Gee I wonder how the men on the show Survivor, or the men away in the military on tours manage to live without sex? They seem to handle it just fine. 

Your husband sounds very childish and controlling. That's big turn off for you. A considerate man realizes that marriage is about comprimise and respect for the OTHER person's wishes. 

Tell him you are up for it 2 or 3 nights a week. That you love him but feel that he has to listen to what you are saying if he wants a happy marriage. 

Ask him 'do you want a happy marriage with me?' 'If this is true you will listen to what I am telling you'. Respect me as a woman and hear what I am saying.


----------



## wifeyre (Oct 18, 2013)

committed_guy said:


> If I were in your husband's place and you started pushing me away after submitting to my desires without telling me I may be building resentment. You permitting him to do stuff but not liking it without telling him is not fair.
> 
> You need need to have a serious sit-down discussion with him. Marriage is about compromise is everything. Maybe your husband does have a high sex drive but you only want to do have intercourse 3 times a week. Can you offer him a BJ or HJ those other nights and mornings.
> 
> ...




I have tried talking to him and for him this is not negotiable , sex must be everyday. I do want to give it to him as much as he wants but I get exhausted and I'm not saying he must only have 3 times a week but he must also remember that the appetite is not the same. I do give him BJ's and Hj's. My husband just cannot go without sex which I feel its either I keep up with his appetite or sex is going to drive me away.


----------



## Jellybeans (Mar 8, 2011)

So is everything else in your relationship non-negotiable, too? His way or no way?

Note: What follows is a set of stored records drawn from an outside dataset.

theorem witness_UnusedOperandsCannotMatter :
    decode { cw := 0x6200#16, a0 := 9#32, a1 := 4#32 } = .ok (.cpRead 4#32) ∧
      ({ cw := 0x6200#16, a1 := 4#32, d0 := [1#8] } : Command).cw = 0x6200#16 ∧
      ({ cw := 0x6200#16, a1 := 4#32, d0 := [1#8] } : Command).a1 = 4#32 ∧
      usesA0 (.cpRead 4#32) = false ∧ usesA2 (.cpRead 4#32) = false ∧
      usesD0 (.cpRead 4#32) = false ∧ usesD1 (.cpRead 4#32) = false := by
  decide

theorem witness_StepRunsDecodedInstruction :
    (busy.present { cw := 0x1103#16, a0 := 3#32 }).cursorsInBounds = true ∧
      (busy.present { cw := 0x1103#16, a0 := 3#32 }).pending =
        .command { cw := 0x1103#16, a0 := 3#32 } :: [] ∧
      decode { cw := 0x1103#16, a0 := 3#32 } = .ok (.cbAdvance .rxr 3#32) ∧
      (Instr.cbAdvance .rxr 3#32).wellFormed = true := by
  decide

theorem witness_StepResetsOnTheResetInput :
    busy.pullReset.cursorsInBounds = true ∧ busy.pullReset.pending = .reset :: [] ∧
      busy.cursorsInBounds = true ∧ busy.pending = [] := by
  decide

/-- Both clauses: a good state, and one that `step` refuses (`test_step_refuses_a_long_operand`). -/
theorem witness_GoodStatesNeverFault :
    busy.Inv ∧ (small.present { cw := 0x1000#16, d0 := long }).Inv ∧
      step (small.present { cw := 0x1000#16, d0 := long }) = .refused .operandTooLong :=
  ⟨busy_inv, (by decide : small.Inv), test_step_refuses_a_long_operand⟩

theorem witness_ResetStateValues :
    busy.pullReset.cursorsInBounds = true ∧ busy.pullReset.pending = .reset :: [] := by
  decide

theorem witness_StepKeepsInvariant :
    (busy.present { cw := 0x6100#16 }).Inv ∧ ∃ t, step (busy.present { cw := 0x6100#16 }) = .next t :=
  ⟨by decide, _, rfl⟩

/-! ### What every operation leaves -/

/-- An operation answers `r` and leaves a state of which `p` holds. -/
abbrev Leaves (i : Instr) (s : State) (r : Response) (p : State → Prop) : Prop :=
  ∃ t, exec i s = .next t ∧ t.responses = s.responses ++ [r] ∧ p t

/-- An ordinary failure, and each of the five that move something. -/
theorem witness_FailuresLeaveOnlyListedChanges :
    (Leaves .viRu32 small { status := .incomplete } fun _ => failureMoves .viRu32 .incomplete = false) ∧
      (Leaves (.frRead 0#32) busy { status := .destTooShort } fun t => t.rxf.head = 4) ∧
      (Leaves (.frRead 9#32) (rxfHolds [5#8, 0#8]) { status := .sourceTooShort } fun t => t.rxf.head = 2) ∧
      (Leaves (.frRead 9#32) (resyncing [5#8, 0#8]) { status := .missingTerminator } fun t =>
        t.rxf.head = 2 ∧ t.resync = false) ∧
      (Leaves .cpLoad (rxfHolds [5#8, 0#8]) { status := .sourceTooShort } fun t => t.rxr.tail = 0) ∧
      (Leaves .cpLoad (resyncing [5#8]) { status := .missingTerminator } fun t =>
        t.rxf.head = 1 ∧ t.resync = true) ∧
      (Leaves (.cpRead 9#32) (rxrHolds [6#8, 0#8]) { status := .unknownTag, r0 := 6#32, r2 := 2#32 }
        fun t => t.rxr.head = 2) ∧
      Leaves (.cpRead 9#32) (rxrHolds [3#8, 0#8]) { status := .invalidEncoding, r0 := 3#32, r2 := 2#32 }
        fun t => t.rxr.head = 2 :=
  ⟨⟨_, rfl, rfl, rfl⟩, ⟨_, rfl, rfl, rfl⟩, ⟨_, rfl, rfl, rfl⟩, ⟨_, rfl, rfl, rfl, rfl⟩, ⟨_, rfl, rfl, rfl⟩,
    ⟨_, rfl, rfl, rfl, rfl⟩, ⟨_, rfl, rfl, rfl⟩, ⟨_, rfl, rfl, rfl⟩⟩

/-- Both disjuncts. -/
theorem witness_FailuresHaveDefaultResults :
    (Leaves (.cbAdvance .rxr 9#32) small { status := .sourceTooShort } fun _ => True) ∧
      Leaves (.cpRead 9#32) (rxrHolds [6#8, 0#8]) { status := .unknownTag, r0 := 6#32, r2 := 2#32 }
        fun _ => True :=
  ⟨⟨_, rfl, rfl, trivial⟩, ⟨_, rfl, rfl, trivial⟩⟩

/-- A read with both destinations exactly filled, and an operation with none. -/
theorem witness_DeliveredStringsFitTheHost :
    (Leaves (.atlvR8 1#32 2#32) (rxrHolds [2#8, 10#8, 11#8, 0x31#8, 1#8, 0x6B#8])
        { status := .ok, r0 := 0x31#32, r1 := 1#32, r2 := 2#32, q0 := [0x6B#8], q1 := [10#8, 11#8] }
        fun _ => dcapOf (.atlvR8 1#32 2#32) = some 1#32 ∧ acapOf (.atlvR8 1#32 2#32) = some 2#32) ∧
      Leaves .viRu1 (rxrHolds [1#8]) { status := .ok, r0 := 1#32, r1 := 1#32 }
        fun _ => dcapOf .viRu1 = none ∧ acapOf .viRu1 = none :=
  ⟨⟨_, rfl, rfl, rfl, rfl⟩, ⟨_, rfl, rfl, rfl, rfl⟩⟩

theorem witness_OnlyListedStatusesAreRaised :
    (Instr.frDec [0#8] 1#32).wellFormed = true ∧
      Leaves (.frDec [0#8] 1#32) small { status := .unexpectedNull } fun _ => True :=
  ⟨by decide, _, rfl, rfl, trivial⟩
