/-- `dec_i32` of a varint that has ended: at most five bytes whose groups, sign-extended, are in the signed 32-bit
range (R134). -/
theorem decI32_of_ended {w : List Byte} {k : Nat} (h : varintLen w = some k) :
    decI32 w =
      if k ≤ 5 ∧ -2 ^ 31 ≤ sext (7 * k) (groupSum (w.take k)) ∧
          sext (7 * k) (groupSum (w.take k)) < 2 ^ 31 then
        .ok (sext (7 * k) (groupSum (w.take k)), k)
      else .error .outOfRange := by
  rcases decI32_cases w with ⟨hnone, -⟩ | ⟨k', hk', hout, hdec⟩ | ⟨k', hk', hle, hdec⟩ | ⟨hk', hagree, hdec⟩
  · cases h.symm.trans hnone
  · cases h.symm.trans hk'
    rw [hdec, if_neg]
    rintro ⟨hle, hrange⟩
    rcases hout with h6 | ⟨rfl, hdisagree⟩
    · omega
    · exact absurd ((signedCheck_five h).1.mpr hrange) (by rw [hdisagree]; decide)
  · cases h.symm.trans hk'
    rw [hdec, if_pos ⟨by omega, signedCheck_short h hle⟩]
  · cases h.symm.trans hk'
    obtain ⟨hrange, hvalue⟩ := signedCheck_five h
    rw [hdec, if_pos ⟨Nat.le_refl 5, hrange.mp hagree⟩, hvalue hagree]

/-- What `dec_u32` reads is a whole varint and a 32-bit number (R133). -/
theorem decU32_eq_ok {w : List Byte} {v k : Nat} (hv : decU32 w = .ok (v, k)) :
    v < 2 ^ 32 ∧ varintLen w = some k := by
  cases hk : varintLen w with
  | none => cases (decU32_of_unended hk).symm.trans hv
  | some j =>
    rw [decU32_of_ended hk] at hv
    split at hv
    · next hr => cases hv; exact ⟨hr.2, rfl⟩
    · cases hv

/-- What `dec_i32` reads is a whole varint and a signed 32-bit number (R134). -/
theorem decI32_eq_ok {w : List Byte} {v : Int} {k : Nat} (hv : decI32 w = .ok (v, k)) :
    -2 ^ 31 ≤ v ∧ v < 2 ^ 31 ∧ varintLen w = some k := by
  cases hk : varintLen w with
  | none => cases (decI32_of_unended hk).symm.trans hv
  | some j =>
    rw [decI32_of_ended hk] at hv
    split at hv
    · next hr => cases hv; exact ⟨hr.2.1, hr.2.2, rfl⟩
    · cases hv

/-! ## The range checks by the number of bytes -/

section Lengths

variable {w : List Byte} {k : Nat} (h : varintLen w = some k)
include h

theorem dec_of_long (hk : 6 ≤ k) : decU32 w = .error .outOfRange ∧ decI32 w = .error .outOfRange := by
  rw [decU32_of_ended h, decI32_of_ended h, if_neg fun hr => by omega, if_neg fun hr => by omega]
  exact ⟨rfl, rfl⟩

theorem decU32_of_short (hk : k ≤ 4) : decU32 w = .ok (groupSum (w.take k), k) := by
  have hlt := groupSum_take_lt h
  have hpow : 128 ^ k ≤ 128 ^ 4 := Nat.pow_le_pow_right (by decide) hk
  rw [decU32_of_ended h, if_pos ⟨by omega, by omega⟩]

theorem decI32_of_short (hk : k ≤ 4) : decI32 w = .ok (sext (7 * k) (groupSum (w.take k)), k) := by
  rw [decI32_of_ended h, if_pos ⟨by omega, signedCheck_short h hk⟩]

end Lengths

theorem decU32_of_five {w : List Byte} (h : varintLen w = some 5) :
    decU32 w = if (w.getD 4 0#8).toNat ≤ 0x0F then .ok (groupSum (w.take 5), 5) else .error .outOfRange := by
  obtain ⟨low, hlow, -, (hsum : groupSum (w.take 5) = _)⟩ := groupSum_take_varint h
  rw [decU32_of_ended h]
  exact if_congr (by omega) rfl rfl

theorem decI32_of_five {w : List Byte} (h : varintLen w = some 5) :
    decI32 w =
      if (w.getD 4 0#8).toNat ≤ 0x07 ∨ 0x78 ≤ (w.getD 4 0#8).toNat then .ok (sext 35 (groupSum (w.take 5)), 5)
      else .error .outOfRange := by
  obtain ⟨-, -, hlast, -⟩ := groupSum_take_varint h
  obtain ⟨hcheck, -⟩ := signedCheck_five h
  rw [signBitsAgree_eq hlast, decide_eq_true_iff] at hcheck
  rw [decI32_of_ended h]
  exact if_congr ((and_iff_right (Nat.le_refl 5)).trans hcheck.symm) rfl rfl

/-! ## The groups the writers of R130 and R131 emit -/

/-- An unsigned group is the last exactly when what is left fits its seven bits (R130). -/
theorem lebUGroups_succ (fuel v : Nat) :
    lebUGroups (fuel + 1) v =
      if v < 128 then [byteOf v] else byteOf (0x80 + v % 128) :: lebUGroups fuel (v / 128) := by
  rw [lebUGroups]
  by_cases h : v < 128
  · rw [if_pos h, if_pos (Nat.div_eq_of_lt h), Nat.mod_eq_of_lt h]
  · rw [if_neg h, if_neg (by omega)]

theorem lebU_of_lt {v : Nat} (h : v < 128) : lebU v = [byteOf v] := by
  rw [lebU, lebUGroups_succ, if_pos h]

theorem lebS_of_fits {v : Int} (h : -64 ≤ v ∧ v < 64) : lebS v = [byteOf (v % 128).toNat] := by
  rw [lebS, lebSGroups_succ, if_pos h]

/-- A last group ends its varint at once, whatever follows. -/
theorem varintLen_last_group {g : Nat} (rest : List Byte) (h : g < 128) : varintLen (byteOf g :: rest) = some 1 :=
  varintLen_cons_last rest (last_group g h).1

/-- A continued group leaves the end of the varint to what follows. -/
theorem varintLen_continued_group {g : Nat} (rest : List Byte) (h : g < 128) :
    varintLen (byteOf (0x80 + g) :: rest) = (varintLen rest).map (· + 1) :=
  varintLen_cons_continued rest (continued_group g h).1

theorem int_mod_128_lt (v : Int) : (v % 128).toNat < 128 := by omega

/-- The varint ends where the writer stopped, whatever follows (R130, R132). -/
theorem varintLen_lebUGroups (fuel v : Nat) (rest : List Byte) :
    varintLen (lebUGroups fuel v ++ rest) = some (lebUGroups fuel v).length := by
  induction fuel generalizing v with
  | zero => exact varintLen_last_group rest (Nat.mod_lt v (by decide))
  | succ fuel ih =>
    rw [lebUGroups_succ]
    split
    · exact varintLen_last_group rest ‹_›
    · rw [List.cons_append, varintLen_continued_group _ (Nat.mod_lt v (by decide)), ih]
      rfl

/-- The varint ends where the writer stopped, whatever follows (R131, R132). -/
theorem varintLen_lebSGroups (fuel : Nat) (v : Int) (rest : List Byte) :
    varintLen (lebSGroups fuel v ++ rest) = some (lebSGroups fuel v).length := by
  induction fuel generalizing v with
  | zero => exact varintLen_last_group rest (int_mod_128_lt v)
  | succ fuel ih =>
    rw [lebSGroups_succ]
    split
    · exact varintLen_last_group rest (int_mod_128_lt v)
    · rw [List.cons_append, varintLen_continued_group _ (int_mod_128_lt v), ih]
      rfl

theorem lebUGroups_length_pos (fuel v : Nat) : 0 < (lebUGroups fuel v).length :=
  (varintLen_bounds _ _ (varintLen_lebUGroups fuel v [])).1

theorem lebSGroups_length_pos (fuel : Nat) (v : Int) : 0 < (lebSGroups fuel v).length :=
  (varintLen_bounds _ _ (varintLen_lebSGroups fuel v [])).1

theorem groupSum_last_group {g : Nat} (h : g < 128) : groupSum [byteOf g] = g := by
  rw [groupSum, groupSum, (last_group g h).2, Nat.mul_zero, Nat.add_zero]

theorem groupSum_continued_group {g : Nat} (rest : List Byte) (h : g < 128) :
    groupSum (byteOf (0x80 + g) :: rest) = g + 128 * groupSum rest := by
  rw [groupSum, (continued_group g h).2]

/-- `P` of the groups of a value is the value (R74, R130). -/
theorem groupSum_lebUGroups {fuel v : Nat} (h : v < 128 ^ (fuel + 1)) : groupSum (lebUGroups fuel v) = v := by
  induction fuel generalizing v with
  | zero =>
    rw [lebUGroups, groupSum_last_group (Nat.mod_lt v (by decide))]
    exact Nat.mod_eq_of_lt h
  | succ fuel ih =>
    rw [lebUGroups_succ]
    split
    · exact groupSum_last_group ‹_›
    · rw [groupSum_continued_group _ (Nat.mod_lt v (by decide)),
        ih (Nat.div_lt_of_lt_mul (by rwa [← Nat.pow_succ'])), Nat.mod_add_div]

/-- The groups of a value, sign-extended, are the value (R75, R131). -/
theorem sext_groupSum_lebSGroups {fuel : Nat} {v : Int} (h : -(64 * 128 ^ fuel) ≤ v ∧ v < 64 * 128 ^ fuel) :
    sext (7 * (lebSGroups fuel v).length) (groupSum (lebSGroups fuel v)) = v := by
  induction fuel generalizing v with
  | zero =>
    rw [lebSGroups, groupSum_last_group (int_mod_128_lt v)]
    exact sext_seven h
  | succ fuel ih =>
    rw [lebSGroups_succ]
    split
    · rw [groupSum_last_group (int_mod_128_lt v)]
      exact sext_seven ‹_›
    · obtain ⟨n, hn⟩ := Nat.exists_eq_add_of_le' (lebSGroups_length_pos fuel (v / 128))
      have hrest := ih (v := v / 128) (by rw [pow_succ] at h; omega)
      rw [hn] at hrest
      rw [List.length_cons, hn, groupSum_continued_group _ (int_mod_128_lt v), sext_group _ (int_mod_128_lt v),
        hrest]
      omega

/-- The last group of a value other than 0 holds a bit of it: the encoding is minimal (R130). -/
theorem lebUGroups_getLast?_ne_zero {fuel v : Nat} (h : v < 128 ^ (fuel + 1)) (h0 : v ≠ 0) :
    (lebUGroups fuel v).getLast? ≠ some 0#8 := by
  have hlast {g : Nat} (hg : g < 128) (hg0 : g ≠ 0) : [byteOf g].getLast? ≠ some 0#8 := fun hz =>
    byteOf_ne_zero g (by omega) (by omega) (Option.some.inj hz)
  induction fuel generalizing v with
  | zero =>
    rw [lebUGroups, Nat.mod_eq_of_lt (show v < 128 from h)]
    exact hlast h h0
  | succ fuel ih =>
    rw [lebUGroups_succ]
    split
    · exact hlast ‹_› h0
    · rw [List.getLast?_cons_of_ne_nil (List.length_pos_iff.mp (lebUGroups_length_pos ..))]
      exact ih (Nat.div_lt_of_lt_mul (by rwa [← Nat.pow_succ'])) (by omega)

/-- How many groups a value takes (R130). -/
theorem lebUGroups_length_le_iff {fuel k v : Nat} (hk : k < fuel) :
    (lebUGroups fuel v).length ≤ k + 1 ↔ v < 128 ^ (k + 1) := by
  induction fuel generalizing k v with
  | zero => omega
  | succ fuel ih =>
    rw [lebUGroups_succ]
    cases k with
    | zero =>
      have := lebUGroups_length_pos fuel (v / 128)
      split <;> simp only [List.length_cons, List.length_nil] <;> omega
    | succ k =>
      have hmono : 128 ≤ 128 ^ (k + 1 + 1) := Nat.le_self_pow (by omega) 128
      split
      · exact ⟨fun _ => by omega, fun _ => Nat.le_add_left ..⟩
      · rw [List.length_cons, Nat.add_le_add_iff_right, ih (by omega), Nat.div_lt_iff_lt_mul (by decide),
          ← Nat.pow_succ]

theorem lebUGroups_length_le (fuel v : Nat) : (lebUGroups fuel v).length ≤ fuel + 1 := by
  induction fuel generalizing v with
  | zero => exact Nat.le_refl _
  | succ fuel ih =>
    rw [lebUGroups_succ]
    split
    · simp
    · exact Nat.succ_le_succ (ih _)

/-- How many groups a signed value takes (R131). -/
theorem lebSGroups_length_le_iff {fuel k : Nat} {v : Int} (hk : k < fuel) :
    (lebSGroups fuel v).length ≤ k + 1 ↔ -(64 * 128 ^ k) ≤ v ∧ v < 64 * 128 ^ k := by
  induction fuel generalizing k v with
  | zero => omega
  | succ fuel ih =>
    rw [lebSGroups_succ]
    cases k with
    | zero =>
      have := lebSGroups_length_pos fuel (v / 128)
      split <;> simp only [List.length_cons, List.length_nil] <;> omega
    | succ k =>
      have hone : (1 : Int) ≤ 128 ^ k := one_le_pow₀ (by decide)
      rw [pow_succ]
      split
      · exact ⟨fun _ => by omega, fun _ => Nat.le_add_left ..⟩
      · rw [List.length_cons, Nat.add_le_add_iff_right, ih (by omega)]
        omega

theorem lebSGroups_length_le (fuel : Nat) (v : Int) : (lebSGroups fuel v).length ≤ fuel + 1 := by
  induction fuel generalizing v with
  | zero => exact Nat.le_refl _
  | succ fuel ih =>
    rw [lebSGroups_succ]
    split
    · simp
    · exact Nat.succ_le_succ (ih _)

/-! ## The statements about the codec -/

/-- Settles O24: the reader finds the end where the writer stopped, and `P` of what was written is the value. -/
theorem unsignedVarintRoundTrip : Obligations.UnsignedVarintRoundTrip := by
  intro v rest hv
  have hfits : v < 128 ^ (4 + 1) := by omega
  refine ⟨?_, lebUGroups_getLast?_ne_zero hfits⟩
  rw [lebU, decU32_of_ended (varintLen_lebUGroups 4 v rest), List.take_left, groupSum_lebUGroups hfits,
    if_pos ⟨lebUGroups_length_le 4 v, hv⟩]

I had an ex who expected me to fck on command. It got really old. Also, it did not make me fall more in love with him. I'd be sleeping and he'd be trying to have sex with me.


----------



## usmarriedguy (Dec 9, 2013)

Well sorry to hear this,
I don't know what you can do other than be assertive that you are an equal partner and your needs are just as important as his. 

He has probably figured out that if he pushes hard enough he can get sex. 

Will it drive him away if you set boundaries that you can live with? Only he knows that but you have to do what is right for you. If you are at the point of being scared of touching I would say that is not good for you. 

I do not think he is doing it out of bad intentions he probably just enjoys sex and does not understand anyone who would not want sex as often as possible. He will most likely slow down with age but that can take a very long time. He may have been under the impression that he was marrying someone who liked sex just as much as him. 

If he is not willing to make a compromise than you should probably find someone else.


----------



## Jamison (Feb 10, 2011)

wifeyre said:


> I have tried talking to him and for him this is not negotiable , sex must be everyday. I do want to give it to him as much as he wants but I get exhausted and I'm not saying he must only have 3 times a week but he must also remember that the appetite is not the same. I do give him BJ's and Hj's. My husband just cannot go without sex which I feel its either I keep up with his appetite or sex is going to drive me away.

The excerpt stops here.